- **EXERCISE DESCRIPTION**
From the records below, return every line containing the word "engine".
WORKING DATA START
/-- A command is well formed. -/
def Instr.wf : Instr → Bool
  | .tideBoundary _ => true
  | .budgetPreempt _ => true
  | .berthTimeout _ => true
  | .tideApply m _ => m.wf
  | .tickMessage node _ _ _ => Range.node.has node
  | .missedTick => true
  | .echoExchange _ => true
  | .loadComplete place slot => Range.place.has place && Range.slot.has slot
  | .restoreComplete place slot _ _ => Range.place.has place && Range.slot.has slot
  | .drainComplete place slot => Range.place.has place && Range.slot.has slot
  | .saveWindowClose place slot _ => Range.place.has place && Range.slot.has slot
  | .partRetire place slot => Range.place.has place && Range.slot.has slot
  | .launchComplete _ => true
  | .abortComplete place slot => Range.place.has place && Range.slot.has slot
  | .evictionComplete place => Range.place.has place
  | .saveHeapZeroingDone place => Range.place.has place
  | .tileError place slot _ _ => Range.place.has place && Range.slot.has slot
  | .tensorInstruction place slot t => Range.place.has place && Range.slot.has slot && t.wf
  | .exactRowMerge place slot row _ _ => Range.place.has place && Range.slot.has slot && Range.accRow.has row
  | .rowRound place slot r => Range.place.has place && Range.slot.has slot && r.wf
  | .rowClear place slot row => Range.place.has place && Range.slot.has slot && Range.accRow.has row
  | .vectorInstruction place slot _ => Range.place.has place && Range.slot.has slot
  | .transcendentalInstruction place slot _ _ _ => Range.place.has place && Range.slot.has slot
  | .dmaDescriptor place slot engine _ _ _ _ => Range.place.has place && Range.slot.has slot && Range.engine.has engine
  | .kernelFenceWait place slot _ _ dstValue dstStatus => Range.place.has place && Range.slot.has slot && Range.sreg.has dstValue && Range.sreg.has dstStatus
  | .fenceReachedNotice place slot => Range.place.has place && Range.slot.has slot
  | .kernelFenceSignal place slot _ _ => Range.place.has place && Range.slot.has slot
  | .deviceDoorbell place slot berth _ => Range.place.has place && Range.slot.has slot && Range.berth.has berth
  | .gangReduction place slot _ _ dst => Range.place.has place && Range.slot.has slot && Range.sreg.has dst
  | .gangBroadcast place slot _ _ dst => Range.place.has place && Range.slot.has slot && Range.sreg.has dst
  | .reductionResult _ _ => true
  | .setTag place slot tag _ _ => Range.place.has place && Range.slot.has slot && Range.tag.has tag
  | .clearTag place slot tag => Range.place.has place && Range.slot.has slot && Range.tag.has tag
  | .readSpecialScalar place slot _ dst => Range.place.has place && Range.slot.has slot && Range.sreg.has dst
  | .kernelExit place slot _ => Range.place.has place && Range.slot.has slot
  | .kernelTrap place slot _ => Range.place.has place && Range.slot.has slot
  | .millLoadComplete mill _ _ => Range.chan.has mill
  | .millRecord mill _ => Range.chan.has mill
  | .millScanEnd mill _ => Range.chan.has mill
  | .millListAccepted mill _ => Range.chan.has mill
  | .mergeComplete _ => true
  | .millListReceive _ _ _ => true
  | .millSlotSaved mill _ => Range.chan.has mill
  | .millZeroingDone mill slot => Range.chan.has mill && Range.millSlot.has slot
  | .millAbortDone mill _ => Range.chan.has mill
  | .dbSubmit m _ berth _ => m.wf && Range.berth.has berth
  | .dbCplConsumed m _ berth _ => m.wf && Range.berth.has berth
  | .dbCapConsumed m _ berth _ => m.wf && Range.berth.has berth
  | .dbFenceSignal m _ berth _ => m.wf && Range.berth.has berth
  | .wheelPosition pos => Range.wheelPos.has pos
  | .manifestFetch berth => Range.berth.has berth
  | .berthEnable m berth _ => m.wf && Range.berth.has berth
  | .berthDisable m berth _ => m.wf && Range.berth.has berth
  | .berthStop m berth => m.wf && Range.berth.has berth
  | .berthAbort m berth => m.wf && Range.berth.has berth
  | .ltQuotaWrite m j _ => m.wf && Range.quotaReg.has j
  | .heartbeat => true
  | .heartbeatLoss => true
  | .selfCheckReport => true
  | .hmFailover => true
  | .hmLost _ => true
  | .fenceSignalApply => true
  | .hmFenceEvict m _ => m.wf
  | .waitCycleApply => true
  | .hmCycleAnswer m _ => m.wf
  | .patchApply _ => true
  | .hbReq m _ => m.wf
  | .hbCancel m _ => m.wf
  | .rebindDrain j => Range.journal.has j
  | .rebindSave j => Range.journal.has j
  | .rebindZeroDone j => Range.journal.has j
  | .rebindTransferDone j => Range.journal.has j
  | .rebindBump j => Range.journal.has j
  | .rebindRestore j => Range.journal.has j
  | .rebindReleaseDone j => Range.journal.has j
  | .harbourCommit j => Range.journal.has j
  | .holdWaitExpire j => Range.journal.has j
  | .staleSpeaker source h _ => source.wf && Range.harbour.has h
  | .hbmRead r _ => r.wf
  | .hbmWrite r _ _ _ => r.wf
  | .hbmAtomic r _ _ => r.wf
  | .correctedWriteback ch => Range.chan.has ch
  | .writtenBitsClearDone ch => Range.chan.has ch
  | .mcLevelWrite m ch _ => m.wf && Range.chan.has ch
  | .remapInstall ch => Range.chan.has ch
  | .mcRemapWrite m stack entry _ => m.wf && Range.stack.has stack && Range.remapEntry.has entry
  | .mcScrub m ch _ => m.wf && Range.chan.has ch
  | .scrubCancel m ch => m.wf && Range.chan.has ch
  | .scrubDone ch _ => Range.chan.has ch
  | .mcIsetWrite m h set _ => m.wf && Range.harbour.has h && Range.iset.has set
  | .mcRetire m ch => m.wf && Range.chan.has ch
  | .translateWalk place slot engine => Range.place.has place && Range.slot.has slot && Range.engine.has engine
  | .xlfConsWrite m _ h _ => m.wf && Range.harbour.has h
  | .xlfResume m _ h _ => m.wf && Range.harbour.has h
  | .xlfAbort m _ h _ => m.wf && Range.harbour.has h
  | .invRange m _ h _ => m.wf && Range.harbour.has h
  | .invAsid m _ h _ => m.wf && Range.harbour.has h
  | .invHarbour m _ h _ => m.wf && Range.harbour.has h
  | .invalidationComplete h => Range.harbour.has h
  | .urgencySample unit fill => Range.buffer.has unit && decide (fill ≤ 100)
  | .regReserveWrite m _ h _ => m.wf && Range.harbour.has h
  | .hbSliceWrite m slice word _ => m.wf && Range.slice.has slice && Range.half.has word
  | .linkUp port _ _ _ => Range.port.has port
  | .trainingTimeout port => Range.port.has port
  | .retrainComplete port _ _ => Range.port.has port
  | .lossOfLight port => Range.port.has port
  | .downRetry port => Range.port.has port
  | .wakePattern port => Range.port.has port
  | .flitReceive lg _ _ _ => Range.laneGroup.has lg
  | .ackControlFlit lg => Range.laneGroup.has lg
  | .keyPhaseChange lg => Range.laneGroup.has lg
  | .read node _ => Range.node.has node
  | .write node _ _ _ => Range.node.has node
  | .atomic node _ _ => Range.node.has node
  | .readResp _ _ _ _ => true
  | .writeAck _ _ => true
  | .atomicResp _ _ _ => true
  | .message node mailbox _ => Range.node.has node && Range.asid.has mailbox
  | .signal node _ => Range.node.has node
  | .streamAck node vc _ => Range.node.has node && Range.vc.has vc
  | .remoteResendTimeout node vc => Range.node.has node && Range.vc.has vc
  | .move node _ => Range.node.has node
  | .give node _ => Range.node.has node
  | .stateCopyComplete _ => true
  | .take node _ => Range.node.has node
  | .ack node _ => Range.node.has node
  | .renew node _ => Range.node.has node
  | .renewAck node _ => Range.node.has node
  | .query node _ => Range.node.has node
  | .answer node _ => Range.node.has node
  | .revoke node _ => Range.node.has node
  | .restore node _ => Range.node.has node
  | .stateReplay _ => true
  | .ckpt node _ => Range.node.has node
  | .ckptAck node _ => Range.node.has node
  | .handoverQuery _ => true
  | .leaseExpired _ newHolder => Range.node.has newHolder
  | .orphaned _ => true
  | .lkRoleReq m _ => m.wf
  | .roleShift => true
  | .lkpRetrain m port => m.wf && Range.port.has port
  | .lkpDisable m port _ => m.wf && Range.port.has port
  | .lkNodeWrite m node _ => m.wf && Range.node.has node
  | .pwCmdIdle m => m.wf
  | .pwCmdWatch m => m.wf
  | .pwCmdHold m => m.wf
  | .pwCmdActive m => m.wf
  | .lowpowerEntryDone => true
  | .wakeN => true
  | .idleWakeTraffic => true
  | .resumeDone _ => true
  | .watchSample _ _ => true
  | .avsRequest rail _ => Range.rail.has rail
  | .avsStatusPoll rail _ _ => Range.rail.has rail
  | .avsTimeout rail => Range.rail.has rail
  | .pwBudgetWrite m _ => m.wf
  | .pwHsubWrite m j _ => m.wf && Range.quotaReg.has j
  | .boostUpdate => true
  | .droop region => Range.region.has region
  | .brownWarn => true
  | .brownRecover => true
  | .brownHoldEnd => true
  | .thermWarn sensor _ => Range.sensor.has sensor
  | .thermThrottle sensor _ => Range.sensor.has sensor
  | .throttleRelease die => Range.die.has die
  | .thermTrip sensor _ => Range.sensor.has sensor
  | .marginMeasure => true
  | .marginReplan _ _ => true
  | .pwGateWrite m _ => m.wf
  | .ungateComplete cluster => Range.cluster.has cluster
  | .pwPolicyWrite m _ => m.wf
  | .livenessCheck missing => missing.all HangUnit.wf
  | .slotWatchdog unit slot => unit.wf && Range.millSlot.has slot
  | .unitSelfCheckFail unit => unit.wf
  | .tlReset m tile => m.wf && Range.tile.has tile
  | .tlClusterReset m tile => m.wf && Range.tile.has tile
  | .tlSubstitute m tile => m.wf && Range.tile.has tile
  | .tlRetire m tile => m.wf && Range.tile.has tile
  | .tlFail m tile => m.wf && Range.tile.has tile
  | .tileResetComplete tile => Range.tile.has tile
  | .clusterResetTimeout cluster => Range.cluster.has cluster
  | .spareIn place => Range.place.has place
  | .placeResume place => Range.place.has place
  | .channelControllerFail ch _ => Range.chan.has ch
  | .millFail mill _ => Range.chan.has mill
  | .bridgeDegrade working => decide (working ≤ Range.bridge.size)
  | .tamper _ => true
  | .battLow _ => true
  | .scKeyupd m _ => m.wf
  | .keyUpdate _ => true
  | .getVersion => true
  | .getCapabilities => true
  | .negotiateAlgorithms _ => true
  | .getMeasurements _ => true
  | .spdmOtherRequest _ => true
  | .keyProg link stream set => Range.link.has link && Range.stream.has stream && Range.half.has set
  | .kSetGo link stream set => Range.link.has link && Range.stream.has stream && Range.half.has set
  | .kSetStop link stream set => Range.link.has link && Range.stream.has stream && Range.half.has set
  | .ideInsecure link stream => Range.link.has link && Range.stream.has stream
  | .bar2Read func _ _ _ => Range.func.has func
  | .bar2Write func _ _ _ _ => Range.func.has func
  | .pcieCompletion _ _ _ _ => true
  | .pcieCompletionTimeout _ => true
  | .msixUnmask func _ => Range.func.has func
  | .ctxCreate c => c.wf
  | .ctxDestroy c => c.wf
  | .memCreate c => c.wf
  | .memRelease c => c.wf
  | .memExport c => c.wf
  | .memImport c => c.wf
  | .memPin c => c.wf
  | .memUnpin c => c.wf
  | .map c => c.wf
  | .mapHost c => c.wf
  | .unmap c => c.wf
  | .barMap c => c.wf
  | .fenceCreate c => c.wf
  | .fenceExport c => c.wf
  | .fenceImport c => c.wf
  | .fenceDestroy c => c.wf
  | .fenceMirror c => c.wf
  | .berthCreate c => c.wf
  | .berthDestroy c => c.wf
  | .eventBind c => c.wf
  | .eventUnbind c => c.wf
  | .graphRegister c => c.wf
  | .graphUnregister c => c.wf
  | .stateCreate c => c.wf
  | .stateMove c => c.wf
  | .phaseEnd c => c.wf
  | .stateDestroy c => c.wf
  | .teardownQuiesced asid => Range.asid.has asid
  | .ctxTeardown asid => Range.asid.has asid
  | .functionLevelReset func => Range.func.has func
  | .hostLinkDown link => Range.link.has link
  | .linkDownGraceExpire link => Range.link.has link
  | .cfFuncModeWrite m _ => m.wf
  | .startupBegin _ => true
  | .imageAccept => true
  | .startDone _ => true
  | .startupStop _ _ => true
  | .svnFuseBlow => true
  | .perstNDeassert _ => true
  | .modRstN _ => true
  | .freezeN _ => true
  | .dbFreezeSoft m _ => m.wf
  | .dumpFrame => true
  | .tapDump => true
  | .tapExtest => true
  | .tapIdcode => true
  | .tapBypass => true
  | .tapSamplePreload => true
  | .supplyReset => true
  | .pgFault => true
  | .mateOpen contact => Range.half.has contact
  | .crcPassEnd => true
  | .crcRefWrite m _ => m.wf
  | .crcAdopt m => m.wf
  | .registerWrite m a => m.wf && a.wf
  | .hostLinkReturn link _ _ => Range.link.has link
  | .wakePatternSend port => Range.port.has port
  | .streamAckSend node vc => Range.node.has node && Range.vc.has vc
  | .scalarInstruction place slot _ => Range.place.has place && Range.slot.has slot
  | .fabricDomainFailure => true
  | .holdFailure place => Range.place.has place
  | .holdOrLocalStoreRequest place slot r => Range.place.has place && Range.slot.has slot && Range.engine.has r.engine
  | .marginFlashWriteDone _ => true
  | .powerGoodChange group _ => Range.railGroup.has group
WORKING DATA END
- **PROBLEM SOLUTION**
  | .dmaDescriptor place slot engine _ _ _ _ => Range.place.has place && Range.slot.has slot && Range.engine.has engine
  | .translateWalk place slot engine => Range.place.has place && Range.slot.has slot && Range.engine.has engine
  | .holdOrLocalStoreRequest place slot r => Range.place.has place && Range.slot.has slot && Range.engine.has r.engine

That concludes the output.